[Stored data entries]
<<<<

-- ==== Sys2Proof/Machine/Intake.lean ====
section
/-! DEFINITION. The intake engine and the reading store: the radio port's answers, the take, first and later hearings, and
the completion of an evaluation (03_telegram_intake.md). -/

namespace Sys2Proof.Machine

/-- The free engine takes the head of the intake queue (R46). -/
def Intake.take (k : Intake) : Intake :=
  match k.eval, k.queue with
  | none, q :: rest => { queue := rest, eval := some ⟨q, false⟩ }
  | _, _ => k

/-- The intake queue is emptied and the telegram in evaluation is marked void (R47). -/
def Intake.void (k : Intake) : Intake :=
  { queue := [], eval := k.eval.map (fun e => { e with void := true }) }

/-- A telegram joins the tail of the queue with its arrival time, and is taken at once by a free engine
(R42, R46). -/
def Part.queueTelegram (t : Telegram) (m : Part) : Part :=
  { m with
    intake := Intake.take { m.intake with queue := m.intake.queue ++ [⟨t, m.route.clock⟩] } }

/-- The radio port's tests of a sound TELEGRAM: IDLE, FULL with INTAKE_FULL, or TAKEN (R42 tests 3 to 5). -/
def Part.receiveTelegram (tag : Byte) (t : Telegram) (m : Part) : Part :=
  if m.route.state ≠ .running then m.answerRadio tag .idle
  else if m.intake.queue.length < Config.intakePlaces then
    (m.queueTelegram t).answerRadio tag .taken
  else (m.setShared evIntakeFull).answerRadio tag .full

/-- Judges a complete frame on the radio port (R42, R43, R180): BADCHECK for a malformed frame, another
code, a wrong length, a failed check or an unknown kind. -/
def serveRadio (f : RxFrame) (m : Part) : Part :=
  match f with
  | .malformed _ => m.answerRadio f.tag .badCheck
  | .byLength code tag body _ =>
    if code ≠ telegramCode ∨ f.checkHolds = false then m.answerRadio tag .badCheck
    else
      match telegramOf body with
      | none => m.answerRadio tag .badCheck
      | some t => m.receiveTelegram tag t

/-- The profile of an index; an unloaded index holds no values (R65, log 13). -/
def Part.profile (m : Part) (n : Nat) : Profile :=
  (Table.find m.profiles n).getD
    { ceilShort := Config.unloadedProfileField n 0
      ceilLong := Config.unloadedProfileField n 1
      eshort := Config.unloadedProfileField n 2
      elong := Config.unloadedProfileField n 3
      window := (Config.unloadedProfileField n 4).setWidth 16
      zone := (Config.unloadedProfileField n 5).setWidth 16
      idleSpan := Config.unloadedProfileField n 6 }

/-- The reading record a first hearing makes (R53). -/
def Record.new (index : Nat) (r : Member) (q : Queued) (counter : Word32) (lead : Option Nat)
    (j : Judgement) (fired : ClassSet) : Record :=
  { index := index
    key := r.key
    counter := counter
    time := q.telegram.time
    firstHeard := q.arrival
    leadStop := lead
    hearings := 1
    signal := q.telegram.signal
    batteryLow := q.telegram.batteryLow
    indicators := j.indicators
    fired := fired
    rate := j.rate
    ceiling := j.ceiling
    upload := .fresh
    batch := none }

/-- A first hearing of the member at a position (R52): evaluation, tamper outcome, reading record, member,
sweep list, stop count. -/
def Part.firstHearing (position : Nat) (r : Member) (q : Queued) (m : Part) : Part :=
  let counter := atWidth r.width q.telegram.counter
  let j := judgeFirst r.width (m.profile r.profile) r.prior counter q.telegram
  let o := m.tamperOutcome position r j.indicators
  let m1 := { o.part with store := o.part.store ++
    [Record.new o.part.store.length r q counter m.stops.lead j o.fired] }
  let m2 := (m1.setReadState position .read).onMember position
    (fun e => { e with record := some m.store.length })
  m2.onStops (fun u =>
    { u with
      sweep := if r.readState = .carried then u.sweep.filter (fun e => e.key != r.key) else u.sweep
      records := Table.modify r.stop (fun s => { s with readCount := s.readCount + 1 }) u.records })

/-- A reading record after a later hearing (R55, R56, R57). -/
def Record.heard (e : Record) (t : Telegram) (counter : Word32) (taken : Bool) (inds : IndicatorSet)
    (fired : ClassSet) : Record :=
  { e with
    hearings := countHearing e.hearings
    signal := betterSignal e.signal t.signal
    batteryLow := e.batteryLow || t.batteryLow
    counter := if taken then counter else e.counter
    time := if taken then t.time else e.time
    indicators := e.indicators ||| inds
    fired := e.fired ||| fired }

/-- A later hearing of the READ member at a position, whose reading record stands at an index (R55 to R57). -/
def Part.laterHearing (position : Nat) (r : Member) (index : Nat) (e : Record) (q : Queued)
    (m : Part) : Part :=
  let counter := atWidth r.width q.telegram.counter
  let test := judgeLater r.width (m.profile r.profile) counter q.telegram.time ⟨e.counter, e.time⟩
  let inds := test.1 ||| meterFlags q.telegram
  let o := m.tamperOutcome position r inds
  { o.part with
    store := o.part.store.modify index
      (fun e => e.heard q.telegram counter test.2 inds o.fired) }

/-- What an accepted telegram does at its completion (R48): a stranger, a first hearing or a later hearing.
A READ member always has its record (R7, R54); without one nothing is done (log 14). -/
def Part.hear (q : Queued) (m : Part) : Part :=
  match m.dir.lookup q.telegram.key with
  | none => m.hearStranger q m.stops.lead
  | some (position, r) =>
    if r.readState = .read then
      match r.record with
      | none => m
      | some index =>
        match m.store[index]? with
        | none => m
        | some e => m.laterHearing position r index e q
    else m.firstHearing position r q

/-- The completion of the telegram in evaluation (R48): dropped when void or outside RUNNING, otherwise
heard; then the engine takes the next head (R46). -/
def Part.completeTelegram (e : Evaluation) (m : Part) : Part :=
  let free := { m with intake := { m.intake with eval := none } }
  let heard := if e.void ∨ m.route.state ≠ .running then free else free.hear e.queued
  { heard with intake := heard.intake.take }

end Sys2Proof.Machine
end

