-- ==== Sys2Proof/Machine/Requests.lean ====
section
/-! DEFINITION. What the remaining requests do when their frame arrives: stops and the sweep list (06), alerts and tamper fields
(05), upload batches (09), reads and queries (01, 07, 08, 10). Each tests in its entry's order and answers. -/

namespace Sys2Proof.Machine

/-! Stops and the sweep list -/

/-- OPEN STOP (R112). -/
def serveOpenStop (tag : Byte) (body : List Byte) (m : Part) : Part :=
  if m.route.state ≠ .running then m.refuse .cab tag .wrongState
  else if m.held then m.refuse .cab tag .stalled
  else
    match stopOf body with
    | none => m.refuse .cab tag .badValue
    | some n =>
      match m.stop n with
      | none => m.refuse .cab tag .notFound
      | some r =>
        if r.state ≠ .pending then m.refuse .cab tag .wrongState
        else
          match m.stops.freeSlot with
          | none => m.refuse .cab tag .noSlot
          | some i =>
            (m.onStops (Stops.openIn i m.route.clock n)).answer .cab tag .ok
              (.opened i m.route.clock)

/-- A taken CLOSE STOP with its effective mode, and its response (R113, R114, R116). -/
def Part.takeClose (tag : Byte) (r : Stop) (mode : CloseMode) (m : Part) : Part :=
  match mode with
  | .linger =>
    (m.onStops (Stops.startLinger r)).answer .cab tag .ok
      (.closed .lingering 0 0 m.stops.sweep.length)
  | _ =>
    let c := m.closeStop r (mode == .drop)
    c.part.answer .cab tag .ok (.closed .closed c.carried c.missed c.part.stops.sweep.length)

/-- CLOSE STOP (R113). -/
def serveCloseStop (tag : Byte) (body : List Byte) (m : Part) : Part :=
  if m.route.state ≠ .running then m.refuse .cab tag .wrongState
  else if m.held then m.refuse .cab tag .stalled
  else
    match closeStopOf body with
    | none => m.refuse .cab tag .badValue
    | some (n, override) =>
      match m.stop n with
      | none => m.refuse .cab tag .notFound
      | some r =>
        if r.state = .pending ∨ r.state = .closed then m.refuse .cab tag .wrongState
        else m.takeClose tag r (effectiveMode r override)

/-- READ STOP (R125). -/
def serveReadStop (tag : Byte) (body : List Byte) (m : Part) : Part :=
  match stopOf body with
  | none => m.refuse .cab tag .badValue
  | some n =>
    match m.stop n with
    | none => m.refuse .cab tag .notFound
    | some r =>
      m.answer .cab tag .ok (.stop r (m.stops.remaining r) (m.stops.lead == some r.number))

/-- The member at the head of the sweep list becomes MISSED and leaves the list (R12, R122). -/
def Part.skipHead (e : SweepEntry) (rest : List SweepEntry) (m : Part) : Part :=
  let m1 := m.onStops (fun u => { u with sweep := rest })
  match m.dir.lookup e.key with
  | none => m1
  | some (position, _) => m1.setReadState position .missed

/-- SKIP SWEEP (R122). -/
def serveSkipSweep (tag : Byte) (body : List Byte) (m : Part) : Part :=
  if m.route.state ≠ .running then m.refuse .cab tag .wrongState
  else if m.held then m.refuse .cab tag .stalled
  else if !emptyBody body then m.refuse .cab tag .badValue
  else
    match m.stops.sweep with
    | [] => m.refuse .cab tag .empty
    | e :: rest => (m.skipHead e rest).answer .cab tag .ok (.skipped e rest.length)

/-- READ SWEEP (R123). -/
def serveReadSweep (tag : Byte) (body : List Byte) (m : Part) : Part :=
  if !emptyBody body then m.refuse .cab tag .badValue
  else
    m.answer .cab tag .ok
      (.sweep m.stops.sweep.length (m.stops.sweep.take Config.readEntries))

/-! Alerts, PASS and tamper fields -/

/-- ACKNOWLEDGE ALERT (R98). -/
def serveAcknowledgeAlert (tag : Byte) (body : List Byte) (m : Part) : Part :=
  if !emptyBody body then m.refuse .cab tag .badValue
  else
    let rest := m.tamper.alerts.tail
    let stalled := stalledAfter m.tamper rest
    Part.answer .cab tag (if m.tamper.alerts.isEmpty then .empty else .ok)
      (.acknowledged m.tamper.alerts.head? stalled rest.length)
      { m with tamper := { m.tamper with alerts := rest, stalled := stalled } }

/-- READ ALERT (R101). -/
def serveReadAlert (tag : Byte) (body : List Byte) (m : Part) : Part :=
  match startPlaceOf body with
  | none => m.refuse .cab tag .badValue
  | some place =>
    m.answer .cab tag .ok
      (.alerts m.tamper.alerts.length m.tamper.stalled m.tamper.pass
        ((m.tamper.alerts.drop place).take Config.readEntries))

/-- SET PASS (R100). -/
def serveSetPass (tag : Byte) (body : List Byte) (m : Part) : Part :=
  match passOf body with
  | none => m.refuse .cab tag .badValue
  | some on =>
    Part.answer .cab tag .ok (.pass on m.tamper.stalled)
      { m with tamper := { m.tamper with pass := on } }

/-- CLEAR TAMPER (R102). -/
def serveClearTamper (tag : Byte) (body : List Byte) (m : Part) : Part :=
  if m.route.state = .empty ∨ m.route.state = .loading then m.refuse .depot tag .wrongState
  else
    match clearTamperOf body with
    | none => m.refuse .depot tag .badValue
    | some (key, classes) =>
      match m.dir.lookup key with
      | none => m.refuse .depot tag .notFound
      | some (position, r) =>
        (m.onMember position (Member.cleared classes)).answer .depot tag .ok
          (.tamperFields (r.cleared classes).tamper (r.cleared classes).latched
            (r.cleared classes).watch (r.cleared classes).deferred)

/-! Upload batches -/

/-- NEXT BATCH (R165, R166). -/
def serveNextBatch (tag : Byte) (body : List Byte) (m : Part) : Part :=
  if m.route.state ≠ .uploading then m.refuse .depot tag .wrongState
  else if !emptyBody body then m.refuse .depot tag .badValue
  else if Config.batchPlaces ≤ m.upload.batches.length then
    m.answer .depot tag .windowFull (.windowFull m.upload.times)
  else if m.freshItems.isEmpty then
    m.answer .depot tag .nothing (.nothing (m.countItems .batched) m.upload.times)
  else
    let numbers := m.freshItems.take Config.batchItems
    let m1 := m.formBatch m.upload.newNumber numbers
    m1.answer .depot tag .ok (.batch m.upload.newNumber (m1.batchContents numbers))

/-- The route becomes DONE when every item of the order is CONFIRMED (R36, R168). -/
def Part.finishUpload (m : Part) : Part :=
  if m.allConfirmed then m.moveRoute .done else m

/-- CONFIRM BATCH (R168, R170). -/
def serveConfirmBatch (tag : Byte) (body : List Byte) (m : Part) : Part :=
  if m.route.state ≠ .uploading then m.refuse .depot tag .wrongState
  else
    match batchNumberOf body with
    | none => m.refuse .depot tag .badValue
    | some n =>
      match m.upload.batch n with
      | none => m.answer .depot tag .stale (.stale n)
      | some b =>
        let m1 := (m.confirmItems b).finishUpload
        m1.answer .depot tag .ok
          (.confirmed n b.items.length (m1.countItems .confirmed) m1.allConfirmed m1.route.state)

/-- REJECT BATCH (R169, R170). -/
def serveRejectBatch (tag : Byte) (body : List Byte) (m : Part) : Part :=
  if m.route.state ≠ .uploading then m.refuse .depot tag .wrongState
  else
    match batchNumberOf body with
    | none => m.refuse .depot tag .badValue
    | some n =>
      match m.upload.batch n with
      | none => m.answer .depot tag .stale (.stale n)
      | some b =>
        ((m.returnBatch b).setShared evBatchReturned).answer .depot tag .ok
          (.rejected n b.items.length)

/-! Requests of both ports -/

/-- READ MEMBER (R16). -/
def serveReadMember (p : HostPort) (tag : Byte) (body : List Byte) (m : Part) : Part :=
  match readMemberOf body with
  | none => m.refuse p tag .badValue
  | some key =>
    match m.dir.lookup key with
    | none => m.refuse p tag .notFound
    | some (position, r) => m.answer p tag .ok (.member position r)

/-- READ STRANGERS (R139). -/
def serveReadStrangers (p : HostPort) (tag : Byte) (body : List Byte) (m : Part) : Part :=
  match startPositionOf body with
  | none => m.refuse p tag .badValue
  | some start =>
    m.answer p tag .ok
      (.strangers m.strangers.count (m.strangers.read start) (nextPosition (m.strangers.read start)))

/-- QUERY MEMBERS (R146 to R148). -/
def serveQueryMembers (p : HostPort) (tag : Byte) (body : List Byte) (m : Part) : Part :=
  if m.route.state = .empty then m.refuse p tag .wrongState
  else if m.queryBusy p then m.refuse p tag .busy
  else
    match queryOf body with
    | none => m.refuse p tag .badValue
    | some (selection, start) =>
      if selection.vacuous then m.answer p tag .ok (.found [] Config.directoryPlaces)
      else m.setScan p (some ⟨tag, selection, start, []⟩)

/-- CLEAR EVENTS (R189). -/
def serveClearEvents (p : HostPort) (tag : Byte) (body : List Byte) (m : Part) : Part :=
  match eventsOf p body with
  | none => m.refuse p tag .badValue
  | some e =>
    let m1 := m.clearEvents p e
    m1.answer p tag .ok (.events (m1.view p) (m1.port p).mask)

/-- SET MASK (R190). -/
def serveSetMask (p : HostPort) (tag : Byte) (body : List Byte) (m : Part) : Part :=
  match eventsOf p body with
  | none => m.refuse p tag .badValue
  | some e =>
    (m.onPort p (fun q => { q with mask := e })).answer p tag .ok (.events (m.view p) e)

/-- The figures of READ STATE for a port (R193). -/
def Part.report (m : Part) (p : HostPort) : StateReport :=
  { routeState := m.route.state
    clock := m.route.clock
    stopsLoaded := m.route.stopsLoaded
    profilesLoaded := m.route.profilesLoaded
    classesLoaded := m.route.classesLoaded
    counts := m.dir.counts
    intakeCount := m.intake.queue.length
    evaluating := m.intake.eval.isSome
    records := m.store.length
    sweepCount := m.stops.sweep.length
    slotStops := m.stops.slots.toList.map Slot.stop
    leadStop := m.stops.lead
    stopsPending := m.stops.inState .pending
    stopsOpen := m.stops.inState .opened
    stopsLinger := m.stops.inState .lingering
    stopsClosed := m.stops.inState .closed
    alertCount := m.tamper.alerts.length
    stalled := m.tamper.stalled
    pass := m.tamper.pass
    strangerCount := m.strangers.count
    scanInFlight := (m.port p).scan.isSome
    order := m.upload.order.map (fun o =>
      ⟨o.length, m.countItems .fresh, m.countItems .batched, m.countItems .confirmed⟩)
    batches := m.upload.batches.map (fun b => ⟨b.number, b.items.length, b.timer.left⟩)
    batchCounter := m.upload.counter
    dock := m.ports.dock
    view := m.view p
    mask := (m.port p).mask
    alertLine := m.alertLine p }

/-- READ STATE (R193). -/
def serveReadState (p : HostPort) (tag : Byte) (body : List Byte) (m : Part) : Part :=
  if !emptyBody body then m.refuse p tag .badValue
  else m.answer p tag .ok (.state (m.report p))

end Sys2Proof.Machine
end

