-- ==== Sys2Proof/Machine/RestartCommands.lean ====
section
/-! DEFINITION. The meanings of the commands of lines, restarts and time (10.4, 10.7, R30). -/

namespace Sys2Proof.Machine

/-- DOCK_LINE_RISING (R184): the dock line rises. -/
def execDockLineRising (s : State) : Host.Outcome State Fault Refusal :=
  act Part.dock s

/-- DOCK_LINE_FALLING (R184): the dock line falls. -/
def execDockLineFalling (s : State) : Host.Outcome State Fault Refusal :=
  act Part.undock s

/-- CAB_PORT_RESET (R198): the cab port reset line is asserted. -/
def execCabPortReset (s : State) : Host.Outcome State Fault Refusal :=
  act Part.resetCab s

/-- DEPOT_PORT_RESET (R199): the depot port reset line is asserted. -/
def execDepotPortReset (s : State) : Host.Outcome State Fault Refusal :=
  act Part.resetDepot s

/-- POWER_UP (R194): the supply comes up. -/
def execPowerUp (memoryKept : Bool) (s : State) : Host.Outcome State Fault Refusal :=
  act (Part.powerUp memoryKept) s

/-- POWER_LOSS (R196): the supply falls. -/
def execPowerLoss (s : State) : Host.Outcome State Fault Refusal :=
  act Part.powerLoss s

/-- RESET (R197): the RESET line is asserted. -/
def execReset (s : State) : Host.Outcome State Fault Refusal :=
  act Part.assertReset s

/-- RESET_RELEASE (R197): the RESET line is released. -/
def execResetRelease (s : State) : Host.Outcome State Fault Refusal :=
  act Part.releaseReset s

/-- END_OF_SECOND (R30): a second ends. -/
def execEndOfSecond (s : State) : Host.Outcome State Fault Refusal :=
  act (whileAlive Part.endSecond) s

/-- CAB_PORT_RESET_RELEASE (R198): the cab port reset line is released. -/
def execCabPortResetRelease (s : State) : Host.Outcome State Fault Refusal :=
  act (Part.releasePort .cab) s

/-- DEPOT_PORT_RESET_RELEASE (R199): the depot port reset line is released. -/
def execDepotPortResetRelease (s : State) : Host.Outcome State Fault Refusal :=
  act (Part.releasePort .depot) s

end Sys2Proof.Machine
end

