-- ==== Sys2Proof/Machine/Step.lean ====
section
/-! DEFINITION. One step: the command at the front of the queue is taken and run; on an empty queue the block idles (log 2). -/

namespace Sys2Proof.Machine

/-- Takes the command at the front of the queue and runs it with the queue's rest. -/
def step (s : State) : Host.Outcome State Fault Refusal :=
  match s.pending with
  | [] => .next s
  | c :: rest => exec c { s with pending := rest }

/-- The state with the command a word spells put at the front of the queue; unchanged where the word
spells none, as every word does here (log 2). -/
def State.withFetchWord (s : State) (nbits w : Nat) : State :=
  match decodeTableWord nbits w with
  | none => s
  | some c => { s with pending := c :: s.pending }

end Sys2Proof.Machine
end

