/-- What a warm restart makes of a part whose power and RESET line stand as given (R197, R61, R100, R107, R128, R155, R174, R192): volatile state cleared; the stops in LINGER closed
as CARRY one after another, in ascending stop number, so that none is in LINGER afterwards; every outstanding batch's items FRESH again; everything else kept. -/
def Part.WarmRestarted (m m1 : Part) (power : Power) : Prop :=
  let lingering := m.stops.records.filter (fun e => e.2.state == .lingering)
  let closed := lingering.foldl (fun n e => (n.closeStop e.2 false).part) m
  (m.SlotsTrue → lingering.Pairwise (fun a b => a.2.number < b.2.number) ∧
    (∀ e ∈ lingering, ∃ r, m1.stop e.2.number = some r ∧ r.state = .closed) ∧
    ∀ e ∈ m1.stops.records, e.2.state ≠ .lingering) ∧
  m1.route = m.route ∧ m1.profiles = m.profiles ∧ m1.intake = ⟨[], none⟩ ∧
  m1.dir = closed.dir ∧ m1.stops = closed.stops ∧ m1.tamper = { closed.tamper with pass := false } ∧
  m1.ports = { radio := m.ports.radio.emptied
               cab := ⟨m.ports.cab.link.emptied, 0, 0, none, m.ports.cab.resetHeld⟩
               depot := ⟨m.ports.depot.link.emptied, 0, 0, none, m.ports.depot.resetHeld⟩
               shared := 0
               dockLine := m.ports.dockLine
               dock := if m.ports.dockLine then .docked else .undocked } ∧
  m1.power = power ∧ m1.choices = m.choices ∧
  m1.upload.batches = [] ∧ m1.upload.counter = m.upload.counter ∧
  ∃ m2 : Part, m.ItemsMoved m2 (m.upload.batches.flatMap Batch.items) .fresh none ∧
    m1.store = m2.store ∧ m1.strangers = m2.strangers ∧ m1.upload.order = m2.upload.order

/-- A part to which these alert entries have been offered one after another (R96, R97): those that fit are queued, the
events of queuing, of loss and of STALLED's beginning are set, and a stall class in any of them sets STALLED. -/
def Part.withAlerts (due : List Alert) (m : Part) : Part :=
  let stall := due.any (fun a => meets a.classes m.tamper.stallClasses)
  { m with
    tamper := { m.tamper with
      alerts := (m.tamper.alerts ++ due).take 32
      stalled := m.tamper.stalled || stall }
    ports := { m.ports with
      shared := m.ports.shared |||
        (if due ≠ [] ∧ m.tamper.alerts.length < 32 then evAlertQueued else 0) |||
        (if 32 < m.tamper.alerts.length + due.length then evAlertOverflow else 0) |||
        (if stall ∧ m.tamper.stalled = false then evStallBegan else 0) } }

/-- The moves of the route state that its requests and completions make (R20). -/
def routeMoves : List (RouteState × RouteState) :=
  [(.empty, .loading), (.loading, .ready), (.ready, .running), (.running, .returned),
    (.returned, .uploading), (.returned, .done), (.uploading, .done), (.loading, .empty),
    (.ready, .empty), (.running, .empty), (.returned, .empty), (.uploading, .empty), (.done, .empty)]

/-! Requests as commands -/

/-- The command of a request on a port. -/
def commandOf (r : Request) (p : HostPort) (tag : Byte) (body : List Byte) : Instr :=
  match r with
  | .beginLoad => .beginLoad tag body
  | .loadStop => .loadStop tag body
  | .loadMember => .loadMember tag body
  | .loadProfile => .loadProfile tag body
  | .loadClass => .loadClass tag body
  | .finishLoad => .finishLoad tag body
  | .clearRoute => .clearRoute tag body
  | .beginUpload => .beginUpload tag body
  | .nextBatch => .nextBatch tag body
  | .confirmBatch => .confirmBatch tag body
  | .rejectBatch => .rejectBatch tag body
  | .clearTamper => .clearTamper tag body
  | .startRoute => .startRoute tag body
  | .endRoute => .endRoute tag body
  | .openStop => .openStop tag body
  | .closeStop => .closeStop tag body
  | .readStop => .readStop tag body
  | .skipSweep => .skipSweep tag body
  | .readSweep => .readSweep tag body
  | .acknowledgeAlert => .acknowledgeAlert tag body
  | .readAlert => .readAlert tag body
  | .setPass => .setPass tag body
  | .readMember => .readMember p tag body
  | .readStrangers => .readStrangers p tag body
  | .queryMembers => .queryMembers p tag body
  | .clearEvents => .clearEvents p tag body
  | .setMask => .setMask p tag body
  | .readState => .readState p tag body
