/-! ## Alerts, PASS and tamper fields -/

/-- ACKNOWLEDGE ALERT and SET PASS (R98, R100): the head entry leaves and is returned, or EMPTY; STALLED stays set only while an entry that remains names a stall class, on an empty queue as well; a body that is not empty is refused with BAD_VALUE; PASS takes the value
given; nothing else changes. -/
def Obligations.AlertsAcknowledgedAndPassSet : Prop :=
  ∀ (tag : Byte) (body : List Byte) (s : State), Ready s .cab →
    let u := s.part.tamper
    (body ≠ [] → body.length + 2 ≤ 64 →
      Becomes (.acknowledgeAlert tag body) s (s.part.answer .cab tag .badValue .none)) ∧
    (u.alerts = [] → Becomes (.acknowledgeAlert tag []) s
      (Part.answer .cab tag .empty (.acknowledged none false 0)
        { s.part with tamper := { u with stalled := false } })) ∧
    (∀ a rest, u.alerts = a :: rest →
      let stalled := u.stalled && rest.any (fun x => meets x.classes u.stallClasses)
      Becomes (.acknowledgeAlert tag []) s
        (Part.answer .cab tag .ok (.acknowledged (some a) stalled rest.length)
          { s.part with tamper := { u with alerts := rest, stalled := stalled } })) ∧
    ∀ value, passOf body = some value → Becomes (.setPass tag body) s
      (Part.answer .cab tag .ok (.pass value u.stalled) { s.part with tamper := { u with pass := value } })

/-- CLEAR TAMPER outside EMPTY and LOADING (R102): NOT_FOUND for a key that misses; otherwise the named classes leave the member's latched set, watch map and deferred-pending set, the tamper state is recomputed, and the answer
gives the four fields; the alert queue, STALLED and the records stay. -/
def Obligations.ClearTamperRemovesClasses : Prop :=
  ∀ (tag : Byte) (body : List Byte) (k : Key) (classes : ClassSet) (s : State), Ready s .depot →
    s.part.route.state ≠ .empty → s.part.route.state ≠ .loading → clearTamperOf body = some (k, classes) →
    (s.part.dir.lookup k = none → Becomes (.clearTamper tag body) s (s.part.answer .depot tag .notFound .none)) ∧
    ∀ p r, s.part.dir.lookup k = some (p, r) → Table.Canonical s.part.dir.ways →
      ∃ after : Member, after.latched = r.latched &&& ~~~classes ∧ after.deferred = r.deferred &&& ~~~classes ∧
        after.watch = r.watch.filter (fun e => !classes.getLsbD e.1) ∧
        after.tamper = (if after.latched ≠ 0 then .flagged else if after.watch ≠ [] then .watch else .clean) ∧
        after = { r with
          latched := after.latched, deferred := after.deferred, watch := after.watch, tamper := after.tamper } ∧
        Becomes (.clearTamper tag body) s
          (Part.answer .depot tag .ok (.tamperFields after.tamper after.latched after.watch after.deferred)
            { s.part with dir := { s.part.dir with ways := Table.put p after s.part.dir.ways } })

>>>>

→ Goal of the exercise
Would you print, exactly as written, every line above from the one holding "(body ≠ [] → body.length + 2 ≤ 64 →" through the one holding "u with stalled", with both included and no other lines?

→ Solution for this exercise
    (body ≠ [] → body.length + 2 ≤ 64 →
      Becomes (.acknowledgeAlert tag body) s (s.part.answer .cab tag .badValue .none)) ∧
    (u.alerts = [] → Becomes (.acknowledgeAlert tag []) s
      (Part.answer .cab tag .empty (.acknowledged none false 0)
        { s.part with tamper := { u with stalled := false } })) ∧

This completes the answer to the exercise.